Retype, word for word, each line between the lines holding "(∀ (s : State) (R : RegCode), s.readPart" and "def Obligations.EffectiveAddresses : Prop", inclusive, and leave the rest of the data alone.

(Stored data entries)
****

/-! ## Registers (10_state.md, 30_encoding.md R88 to R90) -/

/-- The current bank is the bank whose number is in RFP[1:0]; the plain names (the short codes 0 to 3 at 16 and 32 bits,
every short code at 8 bits) mean its registers; by changing RFP another bank becomes the current bank, and no register of
any bank changes (R29). That the short codes are these names is R88 (PRESUMED, log 13 and log 32), and that no register
changes is R29's own inference. -/
def Obligations.CurrentBankIsRfp : Prop :=
  (∀ s : State, s.curBank = s.rfp.setWidth 2) ∧
  (∀ s : State, s.codeHome 0#3 = .banked s.curBank .xwa ∧ s.codeHome 1#3 = .banked s.curBank .xbc ∧
    s.codeHome 2#3 = .banked s.curBank .xde ∧ s.codeHome 3#3 = .banked s.curBank .xhl) ∧
  (∀ (s : State) (sz : Size) (R : RegCode), sz = .b8 ∨ R.toNat < 4 →
    ∃ r, (s.codePart sz R).home = .banked s.curBank r) ∧
  (∀ (s : State) (b : BitVec 2), (s.setBank b).curBank = b ∧ ∀ h, (s.setBank b).getReg h = s.getReg h)

/-- The previous bank is the bank before the current one, and bank 3 when the current bank is 0 (R30; the spec's decision
D8, log 26). The codes D0H to DFH, `D0H + 4*k + l`, name the dashed registers, byte `l` of register `k` of that bank, at
every size (R90; PRESUMED, log 13): A' W' QA' QW', C' B' .., WA' QWA', XWA' and so on. -/
def Obligations.PreviousBank : Prop :=
  (∀ s : State, s.prevBank.toNat = (s.curBank.toNat + 3) % 4) ∧
  (∀ (s : State) (sz : Size) (k l : BitVec 2),
    s.byCode sz (0xD#4 ++ k ++ l) = some ⟨.banked s.prevBank (BankReg.ofCode k), codeLane sz l, sz⟩)

/-- The 8-bit codes of R90, at every size: `10H*b + 4*k + l` names byte `l` of register `k` of bank `b`,
`E0H + 4*k + l` of the current bank, `F0H + 4*k + l` of the registers outside the banks, 40H to CFH nothing (D0H to DFH:
PreviousBank). The 3-bit codes of R88 at 8, 16 and 32 bits. A short code names what the long code of the same register
names, every byte of every register has a long code, and WA is W above A, BC is B above C, DE is D above E, HL is H above
L. All PRESUMED (log 13 and log 32). -/
def Obligations.RegisterCodes : Prop :=
  (BankReg.ofCode 0#2 = .xwa ∧ BankReg.ofCode 1#2 = .xbc ∧ BankReg.ofCode 2#2 = .xde ∧ BankReg.ofCode 3#2 = .xhl) ∧
  (Home.outsideOfCode 0#2 = .xix ∧ Home.outsideOfCode 1#2 = .xiy ∧ Home.outsideOfCode 2#2 = .xiz ∧
    Home.outsideOfCode 3#2 = .xsp) ∧
  (∀ (s : State) (sz : Size) (b k l : BitVec 2),
    s.byCode sz (0#2 ++ b ++ k ++ l) = some ⟨.banked b (BankReg.ofCode k), codeLane sz l, sz⟩ ∧
    s.byCode sz (0xE#4 ++ k ++ l) = some ⟨.banked s.curBank (BankReg.ofCode k), codeLane sz l, sz⟩ ∧
    s.byCode sz (0xF#4 ++ k ++ l) = some ⟨Home.outsideOfCode k, codeLane sz l, sz⟩) ∧
  (∀ (s : State) (sz : Size) (c : Byte), 0x40 ≤ c.toNat → c.toNat ≤ 0xCF → s.byCode sz c = none) ∧
  (∀ (s : State) (k : BitVec 2), s.codePart .b8 (k ++ 0#1) = ⟨.banked s.curBank (BankReg.ofCode k), 1#2, .b8⟩ ∧
    s.codePart .b8 (k ++ 1#1) = ⟨.banked s.curBank (BankReg.ofCode k), 0#2, .b8⟩) ∧
  (∀ (s : State) (sz : Size), sz ≠ .b8 →
    s.codePart sz 0#3 = ⟨.banked s.curBank .xwa, 0#2, sz⟩ ∧ s.codePart sz 1#3 = ⟨.banked s.curBank .xbc, 0#2, sz⟩ ∧
    s.codePart sz 2#3 = ⟨.banked s.curBank .xde, 0#2, sz⟩ ∧ s.codePart sz 3#3 = ⟨.banked s.curBank .xhl, 0#2, sz⟩ ∧
    s.codePart sz 4#3 = ⟨.xix, 0#2, sz⟩ ∧ s.codePart sz 5#3 = ⟨.xiy, 0#2, sz⟩ ∧
    s.codePart sz 6#3 = ⟨.xiz, 0#2, sz⟩ ∧ s.codePart sz 7#3 = ⟨.xsp, 0#2, sz⟩) ∧
  (∀ (s : State) (sz : Size) (R : RegCode), ∃ c : LongReg, s.opPart sz (.long c) = s.opPart sz (.short R)) ∧
  (∀ (s : State) (h : Home) (k : BitVec 2), ∃ c : LongReg, s.opPart .b8 (.long c) = ⟨h, k, .b8⟩) ∧
  (∀ (s : State) (k : BitVec 2), s.readPart (s.codePart .w16 (0#1 ++ k)) =
    ((s.readPart (s.codePart .b8 (k ++ 0#1))).setWidth 8 ++ (s.readPart (s.codePart .b8 (k ++ 1#1))).setWidth 8).setWidth 32)

/-- A 16-bit register is the lower 16 bits of the 32-bit register, an alias and not separate state (R21, and R25 for IX,
IY, IZ, SP): a write to it, as to every narrow register, reads back narrowed and leaves every byte outside the part as it
was (00_scope.md section 6.2; that a write leaves the upper 16 bits is the spec's own inference in R21, and R25 is one). -/
def Obligations.PartsAreAliases : Prop :=
  (∀ (s : State) (sz : Size) (r : RegOp) (v : Word),
    (s.writePart (s.opPart sz r) v).readPart (s.opPart sz r) = v &&& sz.mask ∧
    KeepsRegsExcept [s.opPart sz r] s (s.writePart (s.opPart sz r) v)) ∧
  (∀ (s : State) (R : RegCode), s.readPart (s.codePart .w16 R) = ((s.getReg (s.codeHome R)).setWidth 16).setWidth 32) ∧
  (∀ (s : State) (R : RegCode) (v : Word), (s.writePart (s.codePart .w16 R) v).getReg (s.codeHome R) =
    (s.getReg (s.codeHome R)).extractLsb' 16 16 ++ v.setWidth 16)

/-! ## Memory (20_memory.md) -/

/-- A load returns the value of the last store to the same bytes, and a store leaves every other byte alone (R69; in a
state whose memory is in its canonical form). -/
def Obligations.LoadAfterStore : Prop :=
  ∀ (s : State) (sz : Size) (ea v : Word), s.MemInv → s.storable sz ea = true →
    ∃ t, memWrite sz ea v s = .next t ∧ memRead sz ea t = .next (v &&& sz.mask) ∧ KeepsMemoryExcept sz ea s t ∧
      (∀ h, t.getReg h = s.getReg h) ∧ t.sr = s.sr ∧ t.pc = s.pc ∧ KeepsSpecial s t

/-- Little-endian, unaligned, each address cut to ADDR_BITS bits and so wrapping byte by byte (R61 to R63; PRESUMED,
log 14 and log 15; ADDR_BITS of at most 32, log 6). -/
def Obligations.LittleEndianUnaligned : Prop :=
  ∀ s : State, s.product.addrBits ≤ 32 →
    let byte : Word → Nat → Byte := fun ea k => s.mem.read ((ea.toNat + k) % 2 ^ s.product.addrBits)
    (∀ ea : Word, s.readable .b8 ea = true → memRead .b8 ea s = .next ((byte ea 0).setWidth 32)) ∧
    (∀ ea : Word, s.readable .w16 ea = true → memRead .w16 ea s = .next ((byte ea 1 ++ byte ea 0).setWidth 32)) ∧
    (∀ ea : Word, s.readable .l32 ea = true →
      memRead .l32 ea s = .next (byte ea 3 ++ byte ea 2 ++ byte ea 1 ++ byte ea 0))

/-- The effective address of each memory mode (R85; modes 4 to 9 PRESUMED, log 13), and the base register of
pre-decrement and post-increment after it. -/
def Obligations.EffectiveAddresses : Prop :=
  (∀ (r : RegOp) (next : Word) (s : State), (MemMode.indirect r).ea next s = s.readPart (s.opPart .l32 r)) ∧
  (∀ (c : LongReg) (k : StepSize) (next : Word) (s : State),
    let p := s.opPart .l32 (.long c)
    ((MemMode.preDec c k).stepBase s).readPart p = s.readPart p - k.amount ∧
    (MemMode.preDec c k).ea next s = ((MemMode.preDec c k).stepBase s).readPart p ∧
    (MemMode.postInc c k).ea next s = s.readPart p ∧
    ((MemMode.postInc c k).stepBase s).readPart p = s.readPart p + k.amount) ∧
  (∀ (R : RegCode) (d : Byte) (next : Word) (s : State),
    ((MemMode.index8 R d).ea next s).toInt =
      ((s.getReg (s.codeHome R)).toInt + d.toInt).bmod (2 ^ 32)) ∧
  (∀ (c : LongReg) (d : Half) (next : Word) (s : State),
    ((MemMode.index16 c d).ea next s).toInt =
      ((s.readPart (s.opPart .l32 (.long c))).toInt + d.toInt).bmod (2 ^ 32)) ∧
  (∀ (c d : LongReg) (next : Word) (s : State),
    ((MemMode.regIndex8 c d).ea next s).toInt =
      ((s.readPart (s.opPart .l32 (.long c))).toInt +
        ((s.readPart (s.opPart .b8 (.long d))).setWidth 8).toInt).bmod (2 ^ 32) ∧
    ((MemMode.regIndex16 c d).ea next s).toInt =
      ((s.readPart (s.opPart .l32 (.long c))).toInt +
        ((s.readPart (s.opPart .w16 (.long d))).setWidth 16).toInt).bmod (2 ^ 32)) ∧
  (∀ (n : Byte) (next : Word) (s : State), ((MemMode.abs8 n).ea next s).toNat = n.toNat) ∧
  (∀ (n : Half) (next : Word) (s : State), ((MemMode.abs16 n).ea next s).toNat = n.toNat) ∧
  (∀ (n : BitVec 24) (next : Word) (s : State), ((MemMode.abs24 n).ea next s).toNat = n.toNat) ∧
  (∀ (d : Byte) (next : Word) (s : State), ((MemMode.rel8 d).ea next s).toInt = (next.toInt + d.toInt).bmod (2 ^ 32)) ∧
  (∀ (d : Half) (next : Word) (s : State), ((MemMode.rel16 d).ea next s).toInt = (next.toInt + d.toInt).bmod (2 ^ 32))

/-- A slot of the vector table holds a 24-bit address in its first three bytes, the least significant first (R67, R191, G7;
PRESUMED, log 3 and log 14). -/
def Obligations.VectorIsThreeBytes : Prop :=
  ∀ (m : Memory) (bits : Nat) (slot : Word), bits ≤ 32 → m.vector bits slot =
    (m.read ((slot.toNat + 2) % 2 ^ bits) ++ m.read ((slot.toNat + 1) % 2 ^ bits) ++
      m.read (slot.toNat % 2 ^ bits)).setWidth 32

/-- A load or store stops at the first of its bytes, in ascending order, where the memory map has nothing, I/O, or ROM to
store to; a fetch at the first byte the instruction needs where it has nothing or I/O (R65, R66, D4; DEDUCED, log 8; ROM
DESIGN CHOICE, log 7; the bytes a fetch needs, log 27). -/
def Obligations.AccessStops : Prop :=
  (∀ (s : State) (sz : Size) (ea : Word) (k : Nat), k < sz.bytes → s.mapped .read k ea = true →
    let a := s.addr (ea + BitVec.ofNat 32 k)
    (s.product.kindAt a = none → memRead sz ea s = .fault (.unmapped a)) ∧
    (s.product.kindAt a = some .io → memRead sz ea s = .refused (.ioAccess a))) ∧
  (∀ (s : State) (sz : Size) (ea v : Word) (k : Nat), k < sz.bytes → s.mapped .store k ea = true →
    let a := s.addr (ea + BitVec.ofNat 32 k)
    (s.product.kindAt a = none → memWrite sz ea v s = .fault (.unmapped a)) ∧
    (s.product.kindAt a = some .io → memWrite sz ea v s = .refused (.ioAccess a)) ∧
    (s.product.kindAt a = some .rom → memWrite sz ea v s = .fault (.romStore a))) ∧
  (∀ (s : State) (k : Nat), s.env = [] → k < 7 → s.mapped .fetch k s.pc = true →
    decode (s.fetchBytes k s.pc) = .error .truncated →
    let a := s.addr (s.pc + BitVec.ofNat 32 k)
    (s.product.kindAt a = none → step s = .fault (.unmapped a)) ∧
    (s.product.kindAt a = some .io → step s = .refused (.ioAccess a)))

/-! ## Bank switching and exchange (40_bank_switch.md) -/

/-- LDF n selects the bank of the low two bits of n and keeps RFP2 at 0 (R100; n of 4 to 7 is the spec's decision D24,
log 25; no other bit of SR, log 23). -/
def Obligations.LdfSelectsBank : Prop :=
  ∀ (n : BitVec 3) (s : State), ∃ t, exec (.ldf n) s = .next t ∧
    t.rfp.toNat = n.toNat % 4 ∧ OnlySrBits 8 10 s t ∧ PastInstr (.ldf n) s t

/-- INCF and DECF rotate RFP within 0 to 3; after INCF the bank that was current is the previous one, after DECF the
previous bank is current (R101, R102). -/
def Obligations.IncfDecfRotate : Prop :=
  (∀ s : State, ∃ t, exec .incf s = .next t ∧ t.rfp.toNat = (s.curBank.toNat + 1) % 4 ∧ t.prevBank = s.curBank ∧
    OnlySrBits 8 10 s t ∧ PastInstr .incf s t) ∧
  (∀ s : State, ∃ t, exec .decf s = .next t ∧ t.rfp.toNat = (s.curBank.toNat + 3) % 4 ∧ t.curBank = s.prevBank ∧
    OnlySrBits 8 10 s t ∧ PastInstr .decf s t)

/-- EX F,F' exchanges all eight bits of the two flag registers; the upper byte of SR and everything else stays (R103). -/
def Obligations.ExSwapsFlagRegisters : Prop :=
  ∀ s : State, ∃ t, exec .exFF s = .next t ∧ t.f = s.fAlt ∧ t.fAlt = s.f ∧ KeepsSrBut 0 7 s t ∧
    KeepsRegsExcept [] s t ∧ KeepsMemory s t ∧ t.cr = s.cr ∧ t.env = s.env ∧ t.product = s.product ∧
    PastInstr .exFF s t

****

### Exercise answer
  (∀ (s : State) (R : RegCode), s.readPart (s.codePart .w16 R) = ((s.getReg (s.codeHome R)).setWidth 16).setWidth 32) ∧
  (∀ (s : State) (R : RegCode) (v : Word), (s.writePart (s.codePart .w16 R) v).getReg (s.codeHome R) =
    (s.getReg (s.codeHome R)).extractLsb' 16 16 ++ v.setWidth 16)

/-! ## Memory (20_memory.md) -/

/-- A load returns the value of the last store to the same bytes, and a store leaves every other byte alone (R69; in a
state whose memory is in its canonical form). -/
def Obligations.LoadAfterStore : Prop :=
  ∀ (s : State) (sz : Size) (ea v : Word), s.MemInv → s.storable sz ea = true →
    ∃ t, memWrite sz ea v s = .next t ∧ memRead sz ea t = .next (v &&& sz.mask) ∧ KeepsMemoryExcept sz ea s t ∧
      (∀ h, t.getReg h = s.getReg h) ∧ t.sr = s.sr ∧ t.pc = s.pc ∧ KeepsSpecial s t

/-- Little-endian, unaligned, each address cut to ADDR_BITS bits and so wrapping byte by byte (R61 to R63; PRESUMED,
log 14 and log 15; ADDR_BITS of at most 32, log 6). -/
def Obligations.LittleEndianUnaligned : Prop :=
  ∀ s : State, s.product.addrBits ≤ 32 →
    let byte : Word → Nat → Byte := fun ea k => s.mem.read ((ea.toNat + k) % 2 ^ s.product.addrBits)
    (∀ ea : Word, s.readable .b8 ea = true → memRead .b8 ea s = .next ((byte ea 0).setWidth 32)) ∧
    (∀ ea : Word, s.readable .w16 ea = true → memRead .w16 ea s = .next ((byte ea 1 ++ byte ea 0).setWidth 32)) ∧
    (∀ ea : Word, s.readable .l32 ea = true →
      memRead .l32 ea s = .next (byte ea 3 ++ byte ea 2 ++ byte ea 1 ++ byte ea 0))

/-- The effective address of each memory mode (R85; modes 4 to 9 PRESUMED, log 13), and the base register of
pre-decrement and post-increment after it. -/
def Obligations.EffectiveAddresses : Prop :=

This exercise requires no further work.